### Exercise
Which lines of the entries contain the string "those"? Copy each of them.

### Record set
/-- FP instructions on registers of one format, with the result and the flags that Machine.Flags gives them (R226 to R228). -/
def fpTable : List ((XReg → XReg → XReg → BitVec 1 → Instr) × (FloatFmt → Word → Nat → Nat → Nat → FpRes)) :=
  [(.fadd, fun f m a b c => fpArith f .add m a b c), (.fsub, fun f m a b c => fpArith f .sub m a b c),
   (.fmul, fun f m a b c => fpArith f .mul m a b c), (.ffma, fun f m a b c => fpArith f .fma m a b c),
   (.fdiv, fun f m a b c => fpArith f .div m a b c), (.fmin, fun f m a b _ => fpMinMax f false m a b),
   (.fmax, fun f m a b _ => fpMinMax f true m a b)]

/-- The result r of an FP instruction reaches X(d), and its flags accumulate in FPMODE; nothing else changes but the PC (R225). -/
def fpDone (s t : State) (d : XReg) (r : FpRes) : Prop :=
  s.inPacer t ∧
    ({ t.reg.pacer with x := s.reg.pacer.x, pcc := s.reg.pacer.pcc, fpmode := s.reg.pacer.fpmode } : Pacer) = s.reg.pacer ∧
    t.reg.pacer.pcc = s.reg.pacer.pcc.withCursor s.nextPC ∧
    t.reg.pacer.fpmode = s.reg.pacer.fpmode ||| (BitVec.ofNat 64 r.flags <<< 16) ∧
    ∀ q, t.rx q = if q = d ∧ d ≠ 0 then BitVec.ofNat 64 r.code else s.rx q

/-- What an FP instruction does with its result: it completes where no flag that it raises is enabled, and faults with 0x0D where one is
(R197, R225). -/
def fpEnds (i : Instr) (s : State) (d : XReg) (r : FpRes) : Prop :=
  (r.flags &&& fpEn s.reg.pacer.fpmode = 0 → ∃ t, Completes i s t ∧ fpDone s t d r) ∧
    (r.flags &&& fpEn s.reg.pacer.fpmode ≠ 0 → s.unmasked → Faults i s 0x0D)

/-- The privileged instructions (R207, check 10). -/
def privileged : Instr → Bool
  | .eret => true
  | .halt => true
  | .tlbi _ _ => true
  | .tlbsync => true
  | .vdDirty _ _ _ => true
  | .vdStop _ => true
  | .vdStart _ => true
  | .fcap _ _ => true
  | .frst _ _ => true
  | _ => false

end Sys2Proof.Claims

open Sys2Proof Sys2Proof.Machine Sys2Proof.Claims

/-! ### Integer instructions -/

/-- R218, R219: an INT instruction on two registers writes its result to X(XD), and nothing else changes but the PC. -/
def Sys2Proof.Claims.IntegerResults : Prop :=
  ∀ p ∈ intTable, ∀ s d a b, encodeWords (p.1 d a b) = [aWord 0x01 d.toNat a.toNat b.toNat 0 p.2.1] ∧
    ∃ t, Completes (p.1 d a b) s t ∧ s.wroteX t d (p.2.2 (s.rx a) (s.rx b)) s.nextPC

/-- R219: a division by a divisor that is not zero writes its quotient or remainder; a zero divisor faults with 0x08. -/
def Sys2Proof.Claims.DivisionResults : Prop :=
  ∀ p ∈ divTable, ∀ s d a b, encodeWords (p.1 d a b) = [aWord 0x01 d.toNat a.toNat b.toNat 0 p.2.1] ∧
    (s.rx b ≠ 0 → ∃ t, Completes (p.1 d a b) s t ∧ s.wroteX t d (p.2.2 (s.rx a) (s.rx b)) s.nextPC) ∧
    (s.rx b = 0 → s.unmasked → Faults (p.1 d a b) s 0x08)

/-- R218, R219: the results of the INT instructions on two registers, divisions among them. -/
def Obligations.IntegerInstructions : Prop := IntegerResults ∧ DivisionResults

/-- R220: CLZ counts the zero bits above the highest 1 bit, CTZ those below the lowest, and POPC the 1 bits; each of the first two gives 64 for
zero. -/
def Sys2Proof.Claims.BitCounts : Prop :=
  (∀ d a, encodeWords (.clz d a) = [aWord 0x01 d.toNat a.toNat 0 0 0x18] ∧ encodeWords (.ctz d a) = [aWord 0x01 d.toNat a.toNat 0 0 0x19] ∧
    encodeWords (.popc d a) = [aWord 0x01 d.toNat a.toNat 0 0 0x1A]) ∧
  ∀ s d a, ∃ n m k : Nat,
    (∃ t, Completes (.clz d a) s t ∧ s.wroteX t d (BitVec.ofNat 64 n) s.nextPC) ∧
    (∃ t, Completes (.ctz d a) s t ∧ s.wroteX t d (BitVec.ofNat 64 m) s.nextPC) ∧
    (∃ t, Completes (.popc d a) s t ∧ s.wroteX t d (BitVec.ofNat 64 k) s.nextPC) ∧
    n ≤ 64 ∧ m ≤ 64 ∧ (∀ j < n, (s.rx a).getLsbD (63 - j) = false) ∧ (n < 64 → (s.rx a).getLsbD (63 - n) = true) ∧
    (∀ j < m, (s.rx a).getLsbD j = false) ∧ (m < 64 → (s.rx a).getLsbD m = true) ∧
    k = ((List.range 64).filter (fun j => (s.rx a).getLsbD j)).length

/-- R221: with a field descriptor within its limits BEXT extracts W bits from bit LO, and BINS writes the low W bits of X(XA) over those bits
of X(XD); a descriptor beyond them faults with 0x0E. -/
def Sys2Proof.Claims.BitFields : Prop :=
  (∀ d a b, encodeWords (.bext d a b) = [aWord 0x01 d.toNat a.toNat b.toNat 0 0x1B] ∧ encodeWords (.bins d a b) = [aWord 0x01 d.toNat a.toNat b.toNat 0 0x1C]) ∧
  ∀ s d a b, let v := (s.rx b).toNat; let lo := v % 64; let w := v / 2 ^ 8 % 128
    (v = lo + w * 2 ^ 8 ∧ lo + w ≤ 64 →
      (∃ t, Completes (.bext d a b) s t ∧ s.wroteX t d (BitVec.ofNat 64 ((s.rx a).toNat / 2 ^ lo % 2 ^ w)) s.nextPC) ∧
      ∃ t r, Completes (.bins d a b) s t ∧ s.wroteX t d r s.nextPC ∧
        ∀ j < 64, r.getLsbD j = if lo ≤ j ∧ j < lo + w then (s.rx a).getLsbD (j - lo) else (s.rx d).getLsbD j) ∧
    (¬(v = lo + w * 2 ^ 8 ∧ lo + w ≤ 64) → s.unmasked → Faults (.bext d a b) s 0x0E ∧ Faults (.bins d a b) s 0x0E)

/-- R220, R221: the results of the bit counts and of the bit-field instructions. -/
def Obligations.BitInstructions : Prop := BitCounts ∧ BitFields

/-- R222 to R224: SEL, the immediate forms, LUI, AUIPC and LIMM write their results; LIMM occupies two words and execution continues at
PC + 8. -/
def Obligations.ImmediateResults : Prop :=
  (∀ s d a b q, ∃ t, Completes (.sel d a b q) s t ∧ s.wroteX t d (if s.rx q ≠ 0 then s.rx a else s.rx b) s.nextPC) ∧
  (∀ p ∈ immTable, ∀ s d a i, ∃ t, Completes (p.1 d a i) s t ∧ s.wroteX t d (p.2 (s.rx a) i) s.nextPC) ∧
  (∀ p ∈ shiftTable, ∀ s d a n, ∃ t, Completes (p.1 d a n) s t ∧ s.wroteX t d (p.2 (s.rx a) n.toNat) s.nextPC) ∧
  (∀ s d i, ∃ t, Completes (.lui d i) s t ∧ s.wroteX t d (i.signExtend 64 <<< 16) s.nextPC) ∧
  (∀ s d i, ∃ t, Completes (.auipc d i) s t ∧ s.wroteX t d (s.pc + (i.signExtend 64 <<< 16)) s.nextPC) ∧
  (∀ s d i, ∃ t, Completes (.limm d i) s t ∧ s.wroteX t d (i.signExtend 64) (s.pc + 8))

/-! ### Scalar floating point -/

/-- R225 to R230: an FP instruction whose result raises no enabled flag writes its result and accumulates its flags; one that would raise an
enabled flag faults with 0x0D. FCLASS writes the bit of the operand's class. -/
def Obligations.FloatResults : Prop :=
  (∀ p ∈ fpTable, ∀ s d a b w, let f := fpFmt w
    fpEnds (p.1 d a b w) s d (p.2 f s.reg.pacer.fpmode (fpOperand f (s.rx a)) (fpOperand f (s.rx b)) (fpOperand f (s.rx d)))) ∧
  (∀ s d a w, let f := fpFmt w
    fpEnds (.fsqrt d a w) s d (fpArith f .sqrt s.reg.pacer.fpmode (fpOperand f (s.rx a)) (fpOperand f (s.rx 0)) (fpOperand f (s.rx d)))) ∧
  (∀ s d a b c w, let f := fpFmt w
    fpEnds (.fcmp d a b c w) s d (fpCompare f c.toNat s.reg.pacer.fpmode (fpOperand f (s.rx a)) (fpOperand f (s.rx b)))) ∧
  (∀ s d a c, fpEnds (.fcvt d a c) s d (fpConvert c.toNat s.reg.pacer.fpmode (s.rx a))) ∧
  (∀ s d a w, ∃ t, Completes (.fclass d a w) s t ∧ s.wroteX t d (BitVec.ofNat 64 (2 ^ fpClass (fpFmt w) (fpOperand (fpFmt w) (s.rx a)))) s.nextPC)

/-! ### Control flow -/

/-- R231: a branch continues at PC + OFF16 × 4 where its comparison holds, and at NextPC where it does not; no register changes. -/
def Sys2Proof.Claims.Branches : Prop :=
  ∀ p ∈ branchTable, ∀ s a b off, encodeWords (p.1 a b off) = [p.2.1 * 2 ^ 26 + a.toNat * 2 ^ 21 + b.toNat * 2 ^ 16 + off.toNat] ∧ ∃ t,
    Completes (p.1 a b off) s t ∧ s.jumped t (if p.2.2 (s.rx a) (s.rx b) then s.pc + (off.signExtend 64 <<< 2) else s.nextPC)

/-- R232, R233: LOOP decrements its register and branches while it is not zero, and faults with 0x0E on X0; JAL and JALR write NextPC and
jump, JALR to the sum of the register before the write and the immediate. -/
def Sys2Proof.Claims.LoopAndJumps : Prop :=
  (∀ (a : XReg) (off : BitVec 16), encodeWords (.loop a off) = [0x16 * 2 ^ 26 + a.toNat * 2 ^ 21 + off.toNat]) ∧
  (∀ s a off, a ≠ 0 → ∃ t, Completes (.loop a off) s t ∧
    s.wroteX t a (s.rx a - 1) (if s.rx a - 1 ≠ 0 then s.pc + (off.signExtend 64 <<< 2) else s.nextPC)) ∧
  (∀ s off, s.unmasked → Faults (.loop 0 off) s 0x0E) ∧
  (∀ s d off, ∃ t, Completes (.jal d off) s t ∧ s.wroteX t d s.nextPC (s.pc + (off.signExtend 64 <<< 2))) ∧
  (∀ s d a i, ∃ t, Completes (.jalr d a i) s t ∧ s.wroteX t d s.nextPC (s.rx a + i.signExtend 64))

/-- R231 to R233: where branches, LOOP and jumps continue, and what they write. -/
def Obligations.ControlFlow : Prop := Branches ∧ LoopAndJumps

/-! ### Memory instructions -/

namespace Sys2Proof.Claims

/-- What an instruction on memory does: where the access through c passes its checks (R234) outside a view, it answers with d. -/
def onAccess (s : State) (c : Cap) (a : Word) (n perms kind : Nat) (spaces : List Nat) (use : Use) (d : List Piece → Prop) : Prop :=
  ∀ sp ps, s.access c a.toNat n perms kind spaces use = .ok (sp, ps) → sp ≠ 7 → d ps

/-- The read of a capability with its tag, where TGLOAD is there and the granule is one of this device's (R240). -/
def capAct (c : Cap) (p : Piece) : Act := if c.has permTgload && (isSram p.key || isHbm p.key) then .capRead else .read 16

end Sys2Proof.Claims

/-- R234, R235, R237 to R240: LD, LDQ, LDFE and CLD, where their checks pass, read the bytes at CURSOR + X(XI) + OFF8 × S by one request for each
granule, and wait for the responses that give XD, the pair from XD, or CD its value; every byte of memory and every register stays. -/
def Obligations.LoadsIssue : Prop :=
  (∀ s d cb xi off u sz, let n := 2 ^ sz.toNat
    onAccess s (s.rc cb) (s.memAddr cb xi off n) n permLoad kindRead loadSpaces .read fun ps =>
      ∃ t, Completes (.ld d cb xi off u sz) s t ∧ s.waitsFor t ps (ps.map (fun p => .read p.size)) (.toX d n (u == 0))) ∧
  (∀ s d cb xi off, d.getLsbD 0 = false →
    onAccess s (s.rc cb) (s.memAddr cb xi off 16) 16 permLoad kindRead loadSpaces .read fun ps =>
      ∃ t, Completes (.ldq d cb xi off) s t ∧ s.waitsFor t ps (ps.map (fun p => .read p.size)) (.toXX d)) ∧
  (∀ s d cb xi off sz, let n := 2 ^ sz.toNat; let a := s.memAddr cb xi off n
    a.toNat % n = 0 →
    onAccess s (s.rc cb) a n permLoad kindRead [1, 2] .read (fun ps =>
      ∃ t, Completes (.ldfeWait d cb xi off sz) s t ∧ s.waitsFor t ps (ps.map (fun p => .readFe p.size false)) (.toX d n false)) ∧
    onAccess s (s.rc cb) a n (permLoad + permStore) kindAtomic [1, 2] .store (fun ps =>
      ∃ t, Completes (.ldfeTake d cb xi off sz) s t ∧ s.waitsFor t ps (ps.map (fun p => .readFe p.size true)) (.held (.toX d n false)))) ∧
  (∀ s cd cb xi off, let a := s.memAddr cb xi off 16
    a.toNat % 16 = 0 →
    onAccess s (s.rc cb) a 16 permLoad kindRead [1, 2, 3, 4, 5, 7] .read fun ps =>
      ∃ t, Completes (.cld cd cb xi off) s t ∧ s.waitsFor t ps (ps.map (capAct (s.rc cb))) (.toC cd))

### Task response
/-- R220: CLZ counts the zero bits above the highest 1 bit, CTZ those below the lowest, and POPC the 1 bits; each of the first two gives 64 for
/-- R221: with a field descriptor within its limits BEXT extracts W bits from bit LO, and BINS writes the low W bits of X(XA) over those bits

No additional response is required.